Nous prenons à témoin Dieu, les Organisations internationales à travers les Nations unies, les Gouvernements et les Parlements des pays souverains du monde entier, pour dénoncer publiquement le projet de balkanisation de notre pays voulue par les États, les firmes transnationales et les lobbies qui exploitent les ressources naturelles à l’Est de la RD Congo.

Les solutions proposées aux Congolais dans chaque « Texte final » de Nairobi, sanctionnant les pourparlers de Kampala (à savoir (Déclaration du Gouvernement de la République démocratique du Congo, Déclaration sur les engagements du Mouvement du 23 Mars au terme du Dialogue de Kampala et Communiqué Final CIRGL-SADC sur les pourparlers de Kampala), sont iniques car elles n’ont pris en considération qu’une partie du problème.

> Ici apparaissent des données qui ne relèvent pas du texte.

-- ==== Sys2Proof/Machine/Imm64Legacy.lean ====
section
/-! DEFINITION. The 64-bit immediate load and the legacy packet loads (45_imm64_legacy.md). -/

namespace Sys2Proof.Machine

/-- `lddw rD, imm64` (R280): the 64-bit immediate into dst; the two slots are stepped over. -/
def execLddw (dst : GReg) (imm64 : Word) (s : State) : Result :=
  .next (s.put dst imm64).advance.advance

/-- `ldabsw` (R282): refused, `LegacyPacketAccess` (R305). -/
def execLdabsw (_rest : BitVec 56) (_s : State) : Result :=
  .refused (.word .legacyPacketAccess)

/-- `ldabsh` (R282): refused, `LegacyPacketAccess` (R305). -/
def execLdabsh (_rest : BitVec 56) (_s : State) : Result :=
  .refused (.word .legacyPacketAccess)

/-- `ldabsb` (R282): refused, `LegacyPacketAccess` (R305). -/
def execLdabsb (_rest : BitVec 56) (_s : State) : Result :=
  .refused (.word .legacyPacketAccess)

/-- `ldabsdw` (R282): refused, `LegacyPacketAccess` (R305). -/
def execLdabsdw (_rest : BitVec 56) (_s : State) : Result :=
  .refused (.word .legacyPacketAccess)

/-- `ldindw` (R283): refused, `LegacyPacketAccess` (R305). -/
def execLdindw (_rest : BitVec 56) (_s : State) : Result :=
  .refused (.word .legacyPacketAccess)

/-- `ldindh` (R283): refused, `LegacyPacketAccess` (R305). -/
def execLdindh (_rest : BitVec 56) (_s : State) : Result :=
  .refused (.word .legacyPacketAccess)

/-- `ldindb` (R283): refused, `LegacyPacketAccess` (R305). -/
def execLdindb (_rest : BitVec 56) (_s : State) : Result :=
  .refused (.word .legacyPacketAccess)

/-- `ldinddw` (R283): refused, `LegacyPacketAccess` (R305). -/
def execLdinddw (_rest : BitVec 56) (_s : State) : Result :=
  .refused (.word .legacyPacketAccess)

end Sys2Proof.Machine
end

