-- ==== Sys2Proof/Safety.lean ====
section
/-! DEFINITION. The terms that claims about the machine are stated in: the invariant every step keeps, what a safe
outcome is, what each instruction reads and writes, and one form of claim per group of instructions. The numbers here
are natural numbers and integers, computed independently of the bit-vector operations of the meanings. -/

namespace Sys2Proof.Machine

/-! ### The invariant -/

/-- The byte at an address lies in a region of `MEM` (20_memory.md rule R55). -/
def mapped (par : Params) (a : Nat) : Prop := ∃ r ∈ par.regions, r.base.toNat ≤ a ∧ a < r.base.toNat + r.length

/-- The `n` bytes at `addr` lie in the region, below the top of the address space (20_memory.md rules R46, R48). -/
def Inside (r : Region) (addr : Word) (n : Nat) : Prop :=
  addr.toNat + n ≤ 2 ^ 64 ∧ r.base.toNat ≤ addr.toNat ∧ addr.toNat + n ≤ r.base.toNat + r.length

/-- The bytes an event names lie in one shared region (20_memory.md rule R58 d). -/
def Event.inShared (par : Params) (e : Event) : Prop :=
  ∃ r ∈ par.regions, r.shared = true ∧
    match e with
    | .read _ a n _ => Inside r a n
    | .write _ a n _ => Inside r a n
    | .atomic _ a n _ _ => Inside r a n

/-- The invariant of the machine: data memory is in canonical form and lists only bytes of the address space that lie
in a region (R40, R48, R221), and the history records accesses to shared regions only (R58 d). -/
structure StateInv (s : State) : Prop where
  canonical : s.mem.wf = true
  inRegions : ∀ c ∈ s.mem, c.1 < 2 ^ 64 ∧ mapped s.par c.1
  history   : ∀ e ∈ s.history, e.inShared s.par

/-! ### Operands and results -/

/-- The run has not ended (60_exceptions.md rule R300). -/
def Running (s : State) : Prop := s.out = .running

/-- Register `r` holds the value `v` (10_state.md rule R24). -/
def Holds (s : State) (r : Reg) (v : Word) : Prop :=
  match r with
  | .gpr g => s.regs.get g = some v
  | .r10 => s.regs.r10 = v

/-- Register `g` holds no value (10_state.md rule R24). -/
def HoldsNone (s : State) (g : GReg) : Prop := s.regs.get g = none

/-- The state with the value `v` in register `g`, the program counter one slot on, and nothing else changed. -/
def State.wrote (s : State) (g : GReg) (v : Word) : State :=
  { s with regs := s.regs.set g (some v), pc := s.pc + 1 }

/-- The state with the program counter at `target` and nothing else changed. -/
def State.goto (s : State) (target : Int) : State := { s with pc := target }

/-- The slot a taken jump goes to (10_state.md rule R27). -/
def State.target (s : State) (off : BitVec 16) : Int := s.pc + 1 + off.toInt

/-- The state in which the run has ended with a fault and nothing else is changed (60_exceptions.md rule R303). -/
def State.withFault (s : State) (f : FaultInfo) : State := { s with out := .faulted f }

/-- A safe outcome: a next state that is no fault. -/
def SafeOutcome (r : Result) : Prop := ∃ t, r = .next t ∧ ∀ f, t.out ≠ .faulted f

/-! ### What each instruction reads and writes -/

/-- What an instruction is for, with the displacement of a jump. -/
inductive Kind where
  | arith
  | jump (off : BitVec 16)
  | conditional (off : BitVec 16)
  | call
  | exit
  | load
  | store
  | atomic
  | wide
  | legacy
deriving DecidableEq, Repr

/-- One row of the table of 10_state.md rule R25: the registers read, in the order of 60_exceptions.md rule R309, and
the register written. The argument registers a call reads are not listed: its function says which they are. -/
structure Profile where
  kind  : Kind
  reads : List Reg
  dest  : Option GReg
deriving DecidableEq, Repr
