-- ==== Sys2Proof/Laws/PerInstr.lean ====
section
/-! SUPPORT. A fact about every instruction as syntax: its first word matches its row of spec/opcode_table.json. -/

namespace Sys2Proof.Laws.EncodingMatchesTable

/-- The mask and the match of an instruction's row in spec/opcode_table.json (30_encoding.md rule R79). -/
def row : Instr → Word × Word
  | .add32K _ _ => (0x00000000FFFFF0FF, 0x0000000000000004)
  | .add32X _ _ => (0xFFFFFFFFFFFF00FF, 0x000000000000000C)
  | .add64K _ _ => (0x00000000FFFFF0FF, 0x0000000000000007)
  | .add64X _ _ => (0xFFFFFFFFFFFF00FF, 0x000000000000000F)
  | .sub32K _ _ => (0x00000000FFFFF0FF, 0x0000000000000014)
  | .sub32X _ _ => (0xFFFFFFFFFFFF00FF, 0x000000000000001C)
  | .sub64K _ _ => (0x00000000FFFFF0FF, 0x0000000000000017)
  | .sub64X _ _ => (0xFFFFFFFFFFFF00FF, 0x000000000000001F)
  | .mul32K _ _ => (0x00000000FFFFF0FF, 0x0000000000000024)
  | .mul32X _ _ => (0xFFFFFFFFFFFF00FF, 0x000000000000002C)
  | .mul64K _ _ => (0x00000000FFFFF0FF, 0x0000000000000027)
  | .mul64X _ _ => (0xFFFFFFFFFFFF00FF, 0x000000000000002F)
  | .div32K _ _ => (0x00000000FFFFF0FF, 0x0000000000000034)
  | .div32X _ _ => (0xFFFFFFFFFFFF00FF, 0x000000000000003C)
  | .div64K _ _ => (0x00000000FFFFF0FF, 0x0000000000000037)
  | .div64X _ _ => (0xFFFFFFFFFFFF00FF, 0x000000000000003F)
  | .or32K _ _ => (0x00000000FFFFF0FF, 0x0000000000000044)
  | .or32X _ _ => (0xFFFFFFFFFFFF00FF, 0x000000000000004C)
  | .or64K _ _ => (0x00000000FFFFF0FF, 0x0000000000000047)
  | .or64X _ _ => (0xFFFFFFFFFFFF00FF, 0x000000000000004F)
  | .and32K _ _ => (0x00000000FFFFF0FF, 0x0000000000000054)
  | .and32X _ _ => (0xFFFFFFFFFFFF00FF, 0x000000000000005C)
  | .and64K _ _ => (0x00000000FFFFF0FF, 0x0000000000000057)
  | .and64X _ _ => (0xFFFFFFFFFFFF00FF, 0x000000000000005F)
  | .lsh32K _ _ => (0x00000000FFFFF0FF, 0x0000000000000064)
  | .lsh32X _ _ => (0xFFFFFFFFFFFF00FF, 0x000000000000006C)
  | .lsh64K _ _ => (0x00000000FFFFF0FF, 0x0000000000000067)
  | .lsh64X _ _ => (0xFFFFFFFFFFFF00FF, 0x000000000000006F)
  | .rsh32K _ _ => (0x00000000FFFFF0FF, 0x0000000000000074)
  | .rsh32X _ _ => (0xFFFFFFFFFFFF00FF, 0x000000000000007C)
  | .rsh64K _ _ => (0x00000000FFFFF0FF, 0x0000000000000077)
  | .rsh64X _ _ => (0xFFFFFFFFFFFF00FF, 0x000000000000007F)
  | .neg32K _ _ => (0x00000000FFFFF0FF, 0x0000000000000084)
  | .neg32X _ _ => (0xFFFFFFFFFFFF00FF, 0x000000000000008C)
  | .neg64K _ _ => (0x00000000FFFFF0FF, 0x0000000000000087)
  | .neg64X _ _ => (0xFFFFFFFFFFFF00FF, 0x000000000000008F)
  | .mod32K _ _ => (0x00000000FFFFF0FF, 0x0000000000000094)
  | .mod32X _ _ => (0xFFFFFFFFFFFF00FF, 0x000000000000009C)
  | .mod64K _ _ => (0x00000000FFFFF0FF, 0x0000000000000097)
  | .mod64X _ _ => (0xFFFFFFFFFFFF00FF, 0x000000000000009F)
  | .xor32K _ _ => (0x00000000FFFFF0FF, 0x00000000000000A4)
  | .xor32X _ _ => (0xFFFFFFFFFFFF00FF, 0x00000000000000AC)
  | .xor64K _ _ => (0x00000000FFFFF0FF, 0x00000000000000A7)
  | .xor64X _ _ => (0xFFFFFFFFFFFF00FF, 0x00000000000000AF)
  | .mov32K _ _ => (0x00000000FFFFF0FF, 0x00000000000000B4)
  | .mov32X _ _ => (0xFFFFFFFFFFFF00FF, 0x00000000000000BC)
  | .mov64K _ _ => (0x00000000FFFFF0FF, 0x00000000000000B7)
  | .mov64X _ _ => (0xFFFFFFFFFFFF00FF, 0x00000000000000BF)
  | .arsh32K _ _ => (0x00000000FFFFF0FF, 0x00000000000000C4)
  | .arsh32X _ _ => (0xFFFFFFFFFFFF00FF, 0x00000000000000CC)
  | .arsh64K _ _ => (0x00000000FFFFF0FF, 0x00000000000000C7)
  | .arsh64X _ _ => (0xFFFFFFFFFFFF00FF, 0x00000000000000CF)
  | .le16 _ => (0xFFFFFFFFFFFFF0FF, 0x00000010000000D4)
  | .le32 _ => (0xFFFFFFFFFFFFF0FF, 0x00000020000000D4)
  | .le64 _ => (0xFFFFFFFFFFFFF0FF, 0x00000040000000D4)
  | .be16 _ => (0xFFFFFFFFFFFFF0FF, 0x00000010000000DC)
  | .be32 _ => (0xFFFFFFFFFFFFF0FF, 0x00000020000000DC)
  | .be64 _ => (0xFFFFFFFFFFFFF0FF, 0x00000040000000DC)
  | .ja _ => (0xFFFFFFFF0000FFFF, 0x0000000000000005)
  | .jeqK _ _ _ => (0x000000000000F0FF, 0x0000000000000015)
  | .jeqX _ _ _ => (0xFFFFFFFF000000FF, 0x000000000000001D)
  | .jeq32K _ _ _ => (0x000000000000F0FF, 0x0000000000000016)
  | .jeq32X _ _ _ => (0xFFFFFFFF000000FF, 0x000000000000001E)
  | .jgtK _ _ _ => (0x000000000000F0FF, 0x0000000000000025)
  | .jgtX _ _ _ => (0xFFFFFFFF000000FF, 0x000000000000002D)
  | .jgt32K _ _ _ => (0x000000000000F0FF, 0x0000000000000026)
  | .jgt32X _ _ _ => (0xFFFFFFFF000000FF, 0x000000000000002E)
  | .jgeK _ _ _ => (0x000000000000F0FF, 0x0000000000000035)
  | .jgeX _ _ _ => (0xFFFFFFFF000000FF, 0x000000000000003D)
  | .jge32K _ _ _ => (0x000000000000F0FF, 0x0000000000000036)
  | .jge32X _ _ _ => (0xFFFFFFFF000000FF, 0x000000000000003E)
  | .jsetK _ _ _ => (0x000000000000F0FF, 0x0000000000000045)
  | .jsetX _ _ _ => (0xFFFFFFFF000000FF, 0x000000000000004D)
  | .jset32K _ _ _ => (0x000000000000F0FF, 0x0000000000000046)
  | .jset32X _ _ _ => (0xFFFFFFFF000000FF, 0x000000000000004E)
  | .jneK _ _ _ => (0x000000000000F0FF, 0x0000000000000055)
  | .jneX _ _ _ => (0xFFFFFFFF000000FF, 0x000000000000005D)
  | .jne32K _ _ _ => (0x000000000000F0FF, 0x0000000000000056)
  | .jne32X _ _ _ => (0xFFFFFFFF000000FF, 0x000000000000005E)
  | .jsgtK _ _ _ => (0x000000000000F0FF, 0x0000000000000065)
  | .jsgtX _ _ _ => (0xFFFFFFFF000000FF, 0x000000000000006D)
  | .jsgt32K _ _ _ => (0x000000000000F0FF, 0x0000000000000066)
  | .jsgt32X _ _ _ => (0xFFFFFFFF000000FF, 0x000000000000006E)
  | .jsgeK _ _ _ => (0x000000000000F0FF, 0x0000000000000075)
  | .jsgeX _ _ _ => (0xFFFFFFFF000000FF, 0x000000000000007D)
  | .jsge32K _ _ _ => (0x000000000000F0FF, 0x0000000000000076)
  | .jsge32X _ _ _ => (0xFFFFFFFF000000FF, 0x000000000000007E)
  | .jltK _ _ _ => (0x000000000000F0FF, 0x00000000000000A5)
  | .jltX _ _ _ => (0xFFFFFFFF000000FF, 0x00000000000000AD)
  | .jlt32K _ _ _ => (0x000000000000F0FF, 0x00000000000000A6)
  | .jlt32X _ _ _ => (0xFFFFFFFF000000FF, 0x00000000000000AE)
  | .jleK _ _ _ => (0x000000000000F0FF, 0x00000000000000B5)
  | .jleX _ _ _ => (0xFFFFFFFF000000FF, 0x00000000000000BD)
  | .jle32K _ _ _ => (0x000000000000F0FF, 0x00000000000000B6)
  | .jle32X _ _ _ => (0xFFFFFFFF000000FF, 0x00000000000000BE)
  | .jsltK _ _ _ => (0x000000000000F0FF, 0x00000000000000C5)
  | .jsltX _ _ _ => (0xFFFFFFFF000000FF, 0x00000000000000CD)
  | .jslt32K _ _ _ => (0x000000000000F0FF, 0x00000000000000C6)
  | .jslt32X _ _ _ => (0xFFFFFFFF000000FF, 0x00000000000000CE)
  | .jsleK _ _ _ => (0x000000000000F0FF, 0x00000000000000D5)
  | .jsleX _ _ _ => (0xFFFFFFFF000000FF, 0x00000000000000DD)
  | .jsle32K _ _ _ => (0x000000000000F0FF, 0x00000000000000D6)
  | .jsle32X _ _ _ => (0xFFFFFFFF000000FF, 0x00000000000000DE)
  | .call _ => (0x00000000FFFFFFFF, 0x0000000000000085)
  | .exit => (0xFFFFFFFFFFFFFFFF, 0x0000000000000095)
  | .stxw _ _ _ => (0xFFFFFFFF000000FF, 0x0000000000000063)
  | .stxh _ _ _ => (0xFFFFFFFF000000FF, 0x000000000000006B)
  | .stxb _ _ _ => (0xFFFFFFFF000000FF, 0x0000000000000073)
  | .stxdw _ _ _ => (0xFFFFFFFF000000FF, 0x000000000000007B)
  | .stw _ _ _ => (0x000000000000F0FF, 0x0000000000000062)
  | .sth _ _ _ => (0x000000000000F0FF, 0x000000000000006A)
  | .stb _ _ _ => (0x000000000000F0FF, 0x0000000000000072)
  | .stdw _ _ _ => (0x000000000000F0FF, 0x000000000000007A)
  | .ldxw _ _ _ => (0xFFFFFFFF000000FF, 0x0000000000000061)
  | .ldxh _ _ _ => (0xFFFFFFFF000000FF, 0x0000000000000069)
  | .ldxb _ _ _ => (0xFFFFFFFF000000FF, 0x0000000000000071)
  | .ldxdw _ _ _ => (0xFFFFFFFF000000FF, 0x0000000000000079)
  | .atomicAdd32 _ _ _ => (0xFFFFFFFF000000FF, 0x00000000000000C3)
  | .atomicAdd64 _ _ _ => (0xFFFFFFFF000000FF, 0x00000000000000DB)
  | .atomicOr32 _ _ _ => (0xFFFFFFFF000000FF, 0x00000040000000C3)
  | .atomicOr64 _ _ _ => (0xFFFFFFFF000000FF, 0x00000040000000DB)
  | .atomicAnd32 _ _ _ => (0xFFFFFFFF000000FF, 0x00000050000000C3)
  | .atomicAnd64 _ _ _ => (0xFFFFFFFF000000FF, 0x00000050000000DB)
  | .atomicXor32 _ _ _ => (0xFFFFFFFF000000FF, 0x000000A0000000C3)
  | .atomicXor64 _ _ _ => (0xFFFFFFFF000000FF, 0x000000A0000000DB)
  | .atomicFetchAdd32 _ _ _ => (0xFFFFFFFF000000FF, 0x00000001000000C3)
  | .atomicFetchAdd64 _ _ _ => (0xFFFFFFFF000000FF, 0x00000001000000DB)
  | .atomicFetchOr32 _ _ _ => (0xFFFFFFFF000000FF, 0x00000041000000C3)
  | .atomicFetchOr64 _ _ _ => (0xFFFFFFFF000000FF, 0x00000041000000DB)
  | .atomicFetchAnd32 _ _ _ => (0xFFFFFFFF000000FF, 0x00000051000000C3)
  | .atomicFetchAnd64 _ _ _ => (0xFFFFFFFF000000FF, 0x00000051000000DB)
  | .atomicFetchXor32 _ _ _ => (0xFFFFFFFF000000FF, 0x000000A1000000C3)
  | .atomicFetchXor64 _ _ _ => (0xFFFFFFFF000000FF, 0x000000A1000000DB)
  | .atomicXchg32 _ _ _ => (0xFFFFFFFF000000FF, 0x000000E1000000C3)
  | .atomicXchg64 _ _ _ => (0xFFFFFFFF000000FF, 0x000000E1000000DB)
  | .atomicCmpxchg32 _ _ _ => (0xFFFFFFFF000000FF, 0x000000F1000000C3)
  | .atomicCmpxchg64 _ _ _ => (0xFFFFFFFF000000FF, 0x000000F1000000DB)
  | .lddw _ _ => (0x00000000FFFFF0FF, 0x0000000000000018)
  | .ldabsw _ => (0x00000000000000FF, 0x0000000000000020)
  | .ldabsh _ => (0x00000000000000FF, 0x0000000000000028)
  | .ldabsb _ => (0x00000000000000FF, 0x0000000000000030)
  | .ldabsdw _ => (0x00000000000000FF, 0x0000000000000038)
  | .ldindw _ => (0x00000000000000FF, 0x0000000000000040)
  | .ldindh _ => (0x00000000000000FF, 0x0000000000000048)
  | .ldindb _ => (0x00000000000000FF, 0x0000000000000050)
  | .ldinddw _ => (0x00000000000000FF, 0x0000000000000058)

En intimant l’ordre au Gouvernement congolais de réintégrer les soldats du M23 dans l’armée nationale congolaise, la communauté internationale a oublié que les soldats du M23 ne sont pas tous Congolais, qu’ils ont été soutenus par le Rwanda et l’Ouganda. Les preuves de leur appartenance à ces deux pays ont été fournies par les Experts des Nations Unies dans les différents rapports qu’ils ont rédigés, notamment le Rapport Mapping. La Communauté internationale, via les Nations unies, sait que le CNDP et le M23 ont toujours été dirigés par des officiers rwandais, notamment par Laurent Nkunda Batware Mihigo qui vit tranquillement au Rwanda depuis sa fuite de l’Est de la RDC. Bosco Ntaganda est également Rwanda et c’est par le Rwanda qu’il est passé avant d’être arrêté et envoyé à la CPI (La Haye).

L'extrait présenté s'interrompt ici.